Top of SUPPLIED ENTRIES

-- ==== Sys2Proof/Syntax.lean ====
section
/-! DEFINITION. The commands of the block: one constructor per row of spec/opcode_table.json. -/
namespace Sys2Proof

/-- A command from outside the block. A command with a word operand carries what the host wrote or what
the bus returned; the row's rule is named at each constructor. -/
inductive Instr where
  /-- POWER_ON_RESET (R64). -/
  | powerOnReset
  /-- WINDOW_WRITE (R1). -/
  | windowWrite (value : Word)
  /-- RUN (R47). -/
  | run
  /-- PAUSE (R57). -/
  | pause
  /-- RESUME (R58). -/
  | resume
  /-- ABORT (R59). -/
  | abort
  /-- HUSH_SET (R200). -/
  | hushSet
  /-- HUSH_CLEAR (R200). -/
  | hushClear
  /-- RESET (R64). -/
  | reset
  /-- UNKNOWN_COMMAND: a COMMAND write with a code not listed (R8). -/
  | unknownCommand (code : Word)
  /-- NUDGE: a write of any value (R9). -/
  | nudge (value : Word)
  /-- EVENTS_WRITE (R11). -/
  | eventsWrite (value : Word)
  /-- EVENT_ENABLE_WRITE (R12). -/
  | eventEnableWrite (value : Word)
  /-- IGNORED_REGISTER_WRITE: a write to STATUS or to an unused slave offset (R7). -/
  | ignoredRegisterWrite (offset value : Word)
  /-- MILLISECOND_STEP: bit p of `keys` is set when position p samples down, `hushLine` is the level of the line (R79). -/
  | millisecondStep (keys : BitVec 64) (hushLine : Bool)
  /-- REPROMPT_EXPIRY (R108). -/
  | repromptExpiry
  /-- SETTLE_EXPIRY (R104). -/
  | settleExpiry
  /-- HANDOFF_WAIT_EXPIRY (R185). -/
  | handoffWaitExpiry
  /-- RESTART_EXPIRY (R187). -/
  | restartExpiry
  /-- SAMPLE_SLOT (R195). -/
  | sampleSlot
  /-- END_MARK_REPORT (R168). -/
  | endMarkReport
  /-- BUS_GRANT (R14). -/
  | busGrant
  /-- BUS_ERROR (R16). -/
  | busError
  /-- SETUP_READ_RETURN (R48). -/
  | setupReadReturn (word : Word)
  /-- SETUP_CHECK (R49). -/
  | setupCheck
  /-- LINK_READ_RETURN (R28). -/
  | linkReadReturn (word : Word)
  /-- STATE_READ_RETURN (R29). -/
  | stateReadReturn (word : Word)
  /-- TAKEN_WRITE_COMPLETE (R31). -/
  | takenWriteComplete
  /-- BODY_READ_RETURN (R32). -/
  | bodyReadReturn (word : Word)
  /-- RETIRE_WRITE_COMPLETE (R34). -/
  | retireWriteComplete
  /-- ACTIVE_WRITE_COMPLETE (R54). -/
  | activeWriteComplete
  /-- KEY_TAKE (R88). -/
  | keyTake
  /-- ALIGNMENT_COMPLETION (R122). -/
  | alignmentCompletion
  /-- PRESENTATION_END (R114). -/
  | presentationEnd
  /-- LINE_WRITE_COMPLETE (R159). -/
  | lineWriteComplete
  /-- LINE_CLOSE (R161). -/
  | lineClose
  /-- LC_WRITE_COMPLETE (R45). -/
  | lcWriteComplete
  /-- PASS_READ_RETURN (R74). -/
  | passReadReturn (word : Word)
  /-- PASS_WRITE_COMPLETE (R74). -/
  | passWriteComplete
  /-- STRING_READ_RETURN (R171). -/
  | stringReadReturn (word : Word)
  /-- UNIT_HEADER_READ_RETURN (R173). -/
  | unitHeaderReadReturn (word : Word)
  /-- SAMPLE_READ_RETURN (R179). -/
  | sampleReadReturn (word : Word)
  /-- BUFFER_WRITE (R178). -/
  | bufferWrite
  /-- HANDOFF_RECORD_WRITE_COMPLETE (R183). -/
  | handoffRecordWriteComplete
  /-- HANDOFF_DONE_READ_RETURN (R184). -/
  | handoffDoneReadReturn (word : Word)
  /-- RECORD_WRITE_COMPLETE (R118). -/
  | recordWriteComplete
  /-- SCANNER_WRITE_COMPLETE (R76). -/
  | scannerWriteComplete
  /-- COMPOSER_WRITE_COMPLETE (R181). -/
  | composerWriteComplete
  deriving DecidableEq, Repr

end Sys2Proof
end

Bottom of SUPPLIED ENTRIES

Set down the records again in full. Match them exactly.

## FINISHED EXERCISE
-- ==== Sys2Proof/Syntax.lean ====
section
/-! DEFINITION. The commands of the block: one constructor per row of spec/opcode_table.json. -/
namespace Sys2Proof

/-- A command from outside the block. A command with a word operand carries what the host wrote or what
the bus returned; the row's rule is named at each constructor. -/
inductive Instr where
  /-- POWER_ON_RESET (R64). -/
  | powerOnReset
  /-- WINDOW_WRITE (R1). -/
  | windowWrite (value : Word)
  /-- RUN (R47). -/
  | run
  /-- PAUSE (R57). -/
  | pause
  /-- RESUME (R58). -/
  | resume
  /-- ABORT (R59). -/
  | abort
  /-- HUSH_SET (R200). -/
  | hushSet
  /-- HUSH_CLEAR (R200). -/
  | hushClear
  /-- RESET (R64). -/
  | reset
  /-- UNKNOWN_COMMAND: a COMMAND write with a code not listed (R8). -/
  | unknownCommand (code : Word)
  /-- NUDGE: a write of any value (R9). -/
  | nudge (value : Word)
  /-- EVENTS_WRITE (R11). -/
  | eventsWrite (value : Word)
  /-- EVENT_ENABLE_WRITE (R12). -/
  | eventEnableWrite (value : Word)
  /-- IGNORED_REGISTER_WRITE: a write to STATUS or to an unused slave offset (R7). -/
  | ignoredRegisterWrite (offset value : Word)
  /-- MILLISECOND_STEP: bit p of `keys` is set when position p samples down, `hushLine` is the level of the line (R79). -/
  | millisecondStep (keys : BitVec 64) (hushLine : Bool)
  /-- REPROMPT_EXPIRY (R108). -/
  | repromptExpiry
  /-- SETTLE_EXPIRY (R104). -/
  | settleExpiry
  /-- HANDOFF_WAIT_EXPIRY (R185). -/
  | handoffWaitExpiry
  /-- RESTART_EXPIRY (R187). -/
  | restartExpiry
  /-- SAMPLE_SLOT (R195). -/
  | sampleSlot
  /-- END_MARK_REPORT (R168). -/
  | endMarkReport
  /-- BUS_GRANT (R14). -/
  | busGrant
  /-- BUS_ERROR (R16). -/
  | busError
  /-- SETUP_READ_RETURN (R48). -/
  | setupReadReturn (word : Word)
  /-- SETUP_CHECK (R49). -/
  | setupCheck
  /-- LINK_READ_RETURN (R28). -/
  | linkReadReturn (word : Word)
  /-- STATE_READ_RETURN (R29). -/
  | stateReadReturn (word : Word)
  /-- TAKEN_WRITE_COMPLETE (R31). -/
  | takenWriteComplete
  /-- BODY_READ_RETURN (R32). -/
  | bodyReadReturn (word : Word)
  /-- RETIRE_WRITE_COMPLETE (R34). -/
  | retireWriteComplete
  /-- ACTIVE_WRITE_COMPLETE (R54). -/
  | activeWriteComplete
  /-- KEY_TAKE (R88). -/
  | keyTake
  /-- ALIGNMENT_COMPLETION (R122). -/
  | alignmentCompletion
  /-- PRESENTATION_END (R114). -/
  | presentationEnd
  /-- LINE_WRITE_COMPLETE (R159). -/
  | lineWriteComplete
  /-- LINE_CLOSE (R161). -/
  | lineClose
  /-- LC_WRITE_COMPLETE (R45). -/
  | lcWriteComplete
  /-- PASS_READ_RETURN (R74). -/
  | passReadReturn (word : Word)
  /-- PASS_WRITE_COMPLETE (R74). -/
  | passWriteComplete
  /-- STRING_READ_RETURN (R171). -/
  | stringReadReturn (word : Word)
  /-- UNIT_HEADER_READ_RETURN (R173). -/
  | unitHeaderReadReturn (word : Word)
  /-- SAMPLE_READ_RETURN (R179). -/
  | sampleReadReturn (word : Word)
  /-- BUFFER_WRITE (R178). -/
  | bufferWrite
  /-- HANDOFF_RECORD_WRITE_COMPLETE (R183). -/
  | handoffRecordWriteComplete
  /-- HANDOFF_DONE_READ_RETURN (R184). -/
  | handoffDoneReadReturn (word : Word)
  /-- RECORD_WRITE_COMPLETE (R118). -/
  | recordWriteComplete
  /-- SCANNER_WRITE_COMPLETE (R76). -/
  | scannerWriteComplete
  /-- COMPOSER_WRITE_COMPLETE (R181). -/
  | composerWriteComplete
  deriving DecidableEq, Repr

end Sys2Proof
end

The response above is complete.